## About this task
Only some lines are wanted. Transcribe, exactly, the lines below from the line with "Sys2Proof.Machine.execAddv3 dest src imm16 s" up to and including the line with "Sys2Proof.Machine.execBclr bitpos src disp16 s".

(Supplied material Opens)

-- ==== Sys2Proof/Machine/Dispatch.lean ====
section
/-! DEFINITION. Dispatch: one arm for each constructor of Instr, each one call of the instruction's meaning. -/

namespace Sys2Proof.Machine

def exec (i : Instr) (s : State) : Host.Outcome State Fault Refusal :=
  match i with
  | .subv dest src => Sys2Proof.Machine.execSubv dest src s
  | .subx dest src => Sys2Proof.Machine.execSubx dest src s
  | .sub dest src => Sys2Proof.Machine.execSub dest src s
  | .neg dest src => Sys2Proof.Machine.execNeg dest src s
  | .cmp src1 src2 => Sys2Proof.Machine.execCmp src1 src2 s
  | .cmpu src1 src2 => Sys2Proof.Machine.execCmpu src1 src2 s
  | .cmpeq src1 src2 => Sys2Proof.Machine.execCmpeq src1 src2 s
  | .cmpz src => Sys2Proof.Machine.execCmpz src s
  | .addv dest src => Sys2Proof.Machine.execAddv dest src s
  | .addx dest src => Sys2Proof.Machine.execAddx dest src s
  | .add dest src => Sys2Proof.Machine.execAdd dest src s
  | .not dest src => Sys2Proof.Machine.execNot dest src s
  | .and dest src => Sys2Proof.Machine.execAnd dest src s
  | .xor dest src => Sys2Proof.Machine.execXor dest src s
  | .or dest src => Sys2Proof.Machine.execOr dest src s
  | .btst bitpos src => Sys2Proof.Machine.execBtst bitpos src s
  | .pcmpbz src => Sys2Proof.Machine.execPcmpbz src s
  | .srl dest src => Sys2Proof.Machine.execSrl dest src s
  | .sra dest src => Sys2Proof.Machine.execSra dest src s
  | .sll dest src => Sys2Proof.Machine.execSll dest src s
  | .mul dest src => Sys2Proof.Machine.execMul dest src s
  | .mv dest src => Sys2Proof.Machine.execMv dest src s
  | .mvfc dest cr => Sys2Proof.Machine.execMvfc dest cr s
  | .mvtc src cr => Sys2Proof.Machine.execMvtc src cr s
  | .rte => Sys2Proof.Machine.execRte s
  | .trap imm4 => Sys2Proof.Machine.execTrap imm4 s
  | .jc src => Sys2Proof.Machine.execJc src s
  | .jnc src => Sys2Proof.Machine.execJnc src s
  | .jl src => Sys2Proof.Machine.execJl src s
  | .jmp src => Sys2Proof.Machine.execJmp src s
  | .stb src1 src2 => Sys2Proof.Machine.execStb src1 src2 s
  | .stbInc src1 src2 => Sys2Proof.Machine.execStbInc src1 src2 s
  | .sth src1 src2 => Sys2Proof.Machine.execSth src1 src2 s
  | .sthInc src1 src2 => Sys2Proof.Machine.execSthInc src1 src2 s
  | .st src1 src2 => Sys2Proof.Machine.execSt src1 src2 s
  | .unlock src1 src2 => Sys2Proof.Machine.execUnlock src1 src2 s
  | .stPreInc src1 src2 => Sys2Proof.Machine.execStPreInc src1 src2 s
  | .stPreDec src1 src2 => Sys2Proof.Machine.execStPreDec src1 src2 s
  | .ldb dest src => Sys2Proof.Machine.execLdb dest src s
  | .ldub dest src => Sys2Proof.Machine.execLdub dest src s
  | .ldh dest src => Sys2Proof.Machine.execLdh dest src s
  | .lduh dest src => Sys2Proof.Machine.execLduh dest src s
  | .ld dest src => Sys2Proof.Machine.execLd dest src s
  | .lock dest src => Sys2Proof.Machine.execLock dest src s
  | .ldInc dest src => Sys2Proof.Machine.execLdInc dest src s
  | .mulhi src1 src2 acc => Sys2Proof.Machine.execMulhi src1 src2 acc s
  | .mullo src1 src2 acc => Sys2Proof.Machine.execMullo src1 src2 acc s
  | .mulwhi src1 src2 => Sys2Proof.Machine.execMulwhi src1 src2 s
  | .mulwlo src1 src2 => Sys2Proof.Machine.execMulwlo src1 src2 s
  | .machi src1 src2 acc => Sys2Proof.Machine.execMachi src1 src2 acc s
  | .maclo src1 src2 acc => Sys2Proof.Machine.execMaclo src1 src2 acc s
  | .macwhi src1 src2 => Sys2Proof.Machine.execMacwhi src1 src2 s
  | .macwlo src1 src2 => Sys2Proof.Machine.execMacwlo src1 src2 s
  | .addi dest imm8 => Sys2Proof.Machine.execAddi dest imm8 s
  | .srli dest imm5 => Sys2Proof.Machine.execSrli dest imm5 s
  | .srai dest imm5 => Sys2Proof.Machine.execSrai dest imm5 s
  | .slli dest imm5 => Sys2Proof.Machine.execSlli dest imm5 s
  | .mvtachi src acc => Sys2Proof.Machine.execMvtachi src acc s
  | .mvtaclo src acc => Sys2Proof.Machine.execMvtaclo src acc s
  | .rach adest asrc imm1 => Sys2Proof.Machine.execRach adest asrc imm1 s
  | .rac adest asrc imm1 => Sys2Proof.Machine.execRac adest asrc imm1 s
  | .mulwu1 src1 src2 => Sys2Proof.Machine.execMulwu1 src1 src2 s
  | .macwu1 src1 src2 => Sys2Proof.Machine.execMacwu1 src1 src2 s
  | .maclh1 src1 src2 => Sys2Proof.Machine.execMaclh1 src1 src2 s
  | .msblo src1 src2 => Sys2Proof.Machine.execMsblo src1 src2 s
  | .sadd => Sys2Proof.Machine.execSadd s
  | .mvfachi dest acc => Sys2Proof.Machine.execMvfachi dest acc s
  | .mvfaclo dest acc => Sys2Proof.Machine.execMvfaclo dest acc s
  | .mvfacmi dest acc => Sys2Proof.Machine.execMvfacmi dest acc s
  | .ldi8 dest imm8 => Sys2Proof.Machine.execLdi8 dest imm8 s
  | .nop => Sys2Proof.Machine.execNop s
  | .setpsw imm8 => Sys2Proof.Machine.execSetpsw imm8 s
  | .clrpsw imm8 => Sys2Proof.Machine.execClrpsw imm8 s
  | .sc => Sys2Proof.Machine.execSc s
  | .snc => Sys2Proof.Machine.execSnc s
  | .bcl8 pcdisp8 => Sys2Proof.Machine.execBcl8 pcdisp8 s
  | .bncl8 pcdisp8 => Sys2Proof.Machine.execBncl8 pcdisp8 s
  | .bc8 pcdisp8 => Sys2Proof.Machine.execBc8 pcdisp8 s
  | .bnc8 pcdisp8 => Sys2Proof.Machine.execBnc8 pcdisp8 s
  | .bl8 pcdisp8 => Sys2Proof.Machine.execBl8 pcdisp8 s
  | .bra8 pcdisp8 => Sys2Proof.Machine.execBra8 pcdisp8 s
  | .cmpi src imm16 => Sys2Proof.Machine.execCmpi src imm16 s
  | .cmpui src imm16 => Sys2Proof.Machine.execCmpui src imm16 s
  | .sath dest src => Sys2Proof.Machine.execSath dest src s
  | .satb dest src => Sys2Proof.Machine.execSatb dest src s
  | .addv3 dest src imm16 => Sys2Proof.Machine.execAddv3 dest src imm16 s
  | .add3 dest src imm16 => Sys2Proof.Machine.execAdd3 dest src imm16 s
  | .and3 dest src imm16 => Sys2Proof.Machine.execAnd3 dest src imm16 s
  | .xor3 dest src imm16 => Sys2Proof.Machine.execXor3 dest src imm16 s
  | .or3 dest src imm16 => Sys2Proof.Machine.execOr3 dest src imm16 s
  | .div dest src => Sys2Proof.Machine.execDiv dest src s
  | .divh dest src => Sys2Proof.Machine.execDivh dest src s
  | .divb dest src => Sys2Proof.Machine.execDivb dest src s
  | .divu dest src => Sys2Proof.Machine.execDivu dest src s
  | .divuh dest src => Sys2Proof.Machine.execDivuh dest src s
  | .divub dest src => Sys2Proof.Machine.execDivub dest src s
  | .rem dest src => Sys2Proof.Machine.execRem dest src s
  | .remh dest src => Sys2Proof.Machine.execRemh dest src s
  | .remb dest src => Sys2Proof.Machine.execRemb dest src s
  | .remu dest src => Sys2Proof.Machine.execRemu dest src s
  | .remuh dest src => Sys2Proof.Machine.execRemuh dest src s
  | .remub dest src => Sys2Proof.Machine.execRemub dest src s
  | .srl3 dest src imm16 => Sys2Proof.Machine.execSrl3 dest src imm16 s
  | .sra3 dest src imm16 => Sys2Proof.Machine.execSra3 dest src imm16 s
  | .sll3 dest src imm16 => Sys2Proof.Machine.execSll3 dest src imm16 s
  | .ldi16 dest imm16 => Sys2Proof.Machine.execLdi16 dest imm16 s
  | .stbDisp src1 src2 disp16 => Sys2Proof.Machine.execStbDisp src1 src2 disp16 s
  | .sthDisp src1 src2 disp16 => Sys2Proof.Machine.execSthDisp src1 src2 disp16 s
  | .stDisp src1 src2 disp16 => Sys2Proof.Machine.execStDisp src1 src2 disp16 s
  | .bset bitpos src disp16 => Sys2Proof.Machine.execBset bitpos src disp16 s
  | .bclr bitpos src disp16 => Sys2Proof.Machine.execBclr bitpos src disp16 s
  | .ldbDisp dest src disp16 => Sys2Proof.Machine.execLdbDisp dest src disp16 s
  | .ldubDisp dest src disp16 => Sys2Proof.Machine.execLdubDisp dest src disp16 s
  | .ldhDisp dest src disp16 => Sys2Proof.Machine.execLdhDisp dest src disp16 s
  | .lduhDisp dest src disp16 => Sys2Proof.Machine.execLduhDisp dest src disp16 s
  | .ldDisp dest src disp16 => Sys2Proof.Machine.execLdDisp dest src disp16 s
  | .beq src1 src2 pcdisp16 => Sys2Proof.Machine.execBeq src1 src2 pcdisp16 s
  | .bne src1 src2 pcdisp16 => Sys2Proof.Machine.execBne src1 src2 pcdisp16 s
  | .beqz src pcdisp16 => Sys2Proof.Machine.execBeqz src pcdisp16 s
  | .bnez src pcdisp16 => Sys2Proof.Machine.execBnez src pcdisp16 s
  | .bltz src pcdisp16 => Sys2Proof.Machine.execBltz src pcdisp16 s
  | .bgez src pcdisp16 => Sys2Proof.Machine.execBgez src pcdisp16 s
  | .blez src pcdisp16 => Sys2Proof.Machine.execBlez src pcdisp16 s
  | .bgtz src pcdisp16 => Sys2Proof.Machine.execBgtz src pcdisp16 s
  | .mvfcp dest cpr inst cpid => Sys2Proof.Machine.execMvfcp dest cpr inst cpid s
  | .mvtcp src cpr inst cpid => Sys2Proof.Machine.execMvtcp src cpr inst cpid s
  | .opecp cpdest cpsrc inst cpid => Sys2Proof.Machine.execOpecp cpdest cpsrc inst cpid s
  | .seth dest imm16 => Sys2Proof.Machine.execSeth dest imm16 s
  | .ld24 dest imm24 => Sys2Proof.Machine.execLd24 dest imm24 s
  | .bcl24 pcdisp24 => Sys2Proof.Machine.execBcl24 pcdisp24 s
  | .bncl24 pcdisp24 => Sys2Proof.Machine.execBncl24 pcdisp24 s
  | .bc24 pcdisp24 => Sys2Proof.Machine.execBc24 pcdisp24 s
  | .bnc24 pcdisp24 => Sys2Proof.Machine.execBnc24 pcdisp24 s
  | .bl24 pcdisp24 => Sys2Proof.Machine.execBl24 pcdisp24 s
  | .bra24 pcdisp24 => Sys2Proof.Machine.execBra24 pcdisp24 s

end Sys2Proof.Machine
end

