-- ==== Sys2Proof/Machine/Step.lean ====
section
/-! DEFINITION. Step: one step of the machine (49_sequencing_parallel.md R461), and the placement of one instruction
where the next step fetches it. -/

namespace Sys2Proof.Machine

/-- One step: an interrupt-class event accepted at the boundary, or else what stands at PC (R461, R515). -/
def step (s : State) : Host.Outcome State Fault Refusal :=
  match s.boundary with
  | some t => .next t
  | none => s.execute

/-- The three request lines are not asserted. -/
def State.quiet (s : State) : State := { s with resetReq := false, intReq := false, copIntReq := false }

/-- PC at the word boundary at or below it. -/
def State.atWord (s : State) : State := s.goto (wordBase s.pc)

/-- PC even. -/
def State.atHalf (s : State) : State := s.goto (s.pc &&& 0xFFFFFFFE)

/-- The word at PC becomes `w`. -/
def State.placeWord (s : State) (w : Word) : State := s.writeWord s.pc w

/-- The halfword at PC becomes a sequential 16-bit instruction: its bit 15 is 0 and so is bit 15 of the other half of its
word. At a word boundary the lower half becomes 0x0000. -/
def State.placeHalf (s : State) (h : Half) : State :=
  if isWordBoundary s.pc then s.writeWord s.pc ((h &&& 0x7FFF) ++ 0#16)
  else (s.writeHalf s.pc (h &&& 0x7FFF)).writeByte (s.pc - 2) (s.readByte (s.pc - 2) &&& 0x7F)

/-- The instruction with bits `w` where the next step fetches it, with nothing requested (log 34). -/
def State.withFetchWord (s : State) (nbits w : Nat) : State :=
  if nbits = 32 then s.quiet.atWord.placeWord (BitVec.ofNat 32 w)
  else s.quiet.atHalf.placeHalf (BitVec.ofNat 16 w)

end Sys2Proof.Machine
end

(Supplied material Closes)

## Task solution
  | .addv3 dest src imm16 => Sys2Proof.Machine.execAddv3 dest src imm16 s
  | .add3 dest src imm16 => Sys2Proof.Machine.execAdd3 dest src imm16 s
  | .and3 dest src imm16 => Sys2Proof.Machine.execAnd3 dest src imm16 s
  | .xor3 dest src imm16 => Sys2Proof.Machine.execXor3 dest src imm16 s
  | .or3 dest src imm16 => Sys2Proof.Machine.execOr3 dest src imm16 s
  | .div dest src => Sys2Proof.Machine.execDiv dest src s
  | .divh dest src => Sys2Proof.Machine.execDivh dest src s
  | .divb dest src => Sys2Proof.Machine.execDivb dest src s
  | .divu dest src => Sys2Proof.Machine.execDivu dest src s
  | .divuh dest src => Sys2Proof.Machine.execDivuh dest src s
  | .divub dest src => Sys2Proof.Machine.execDivub dest src s
  | .rem dest src => Sys2Proof.Machine.execRem dest src s
  | .remh dest src => Sys2Proof.Machine.execRemh dest src s
  | .remb dest src => Sys2Proof.Machine.execRemb dest src s
  | .remu dest src => Sys2Proof.Machine.execRemu dest src s
  | .remuh dest src => Sys2Proof.Machine.execRemuh dest src s
  | .remub dest src => Sys2Proof.Machine.execRemub dest src s
  | .srl3 dest src imm16 => Sys2Proof.Machine.execSrl3 dest src imm16 s
  | .sra3 dest src imm16 => Sys2Proof.Machine.execSra3 dest src imm16 s
  | .sll3 dest src imm16 => Sys2Proof.Machine.execSll3 dest src imm16 s
  | .ldi16 dest imm16 => Sys2Proof.Machine.execLdi16 dest imm16 s
  | .stbDisp src1 src2 disp16 => Sys2Proof.Machine.execStbDisp src1 src2 disp16 s
  | .sthDisp src1 src2 disp16 => Sys2Proof.Machine.execSthDisp src1 src2 disp16 s
  | .stDisp src1 src2 disp16 => Sys2Proof.Machine.execStDisp src1 src2 disp16 s
  | .bset bitpos src disp16 => Sys2Proof.Machine.execBset bitpos src disp16 s
  | .bclr bitpos src disp16 => Sys2Proof.Machine.execBclr bitpos src disp16 s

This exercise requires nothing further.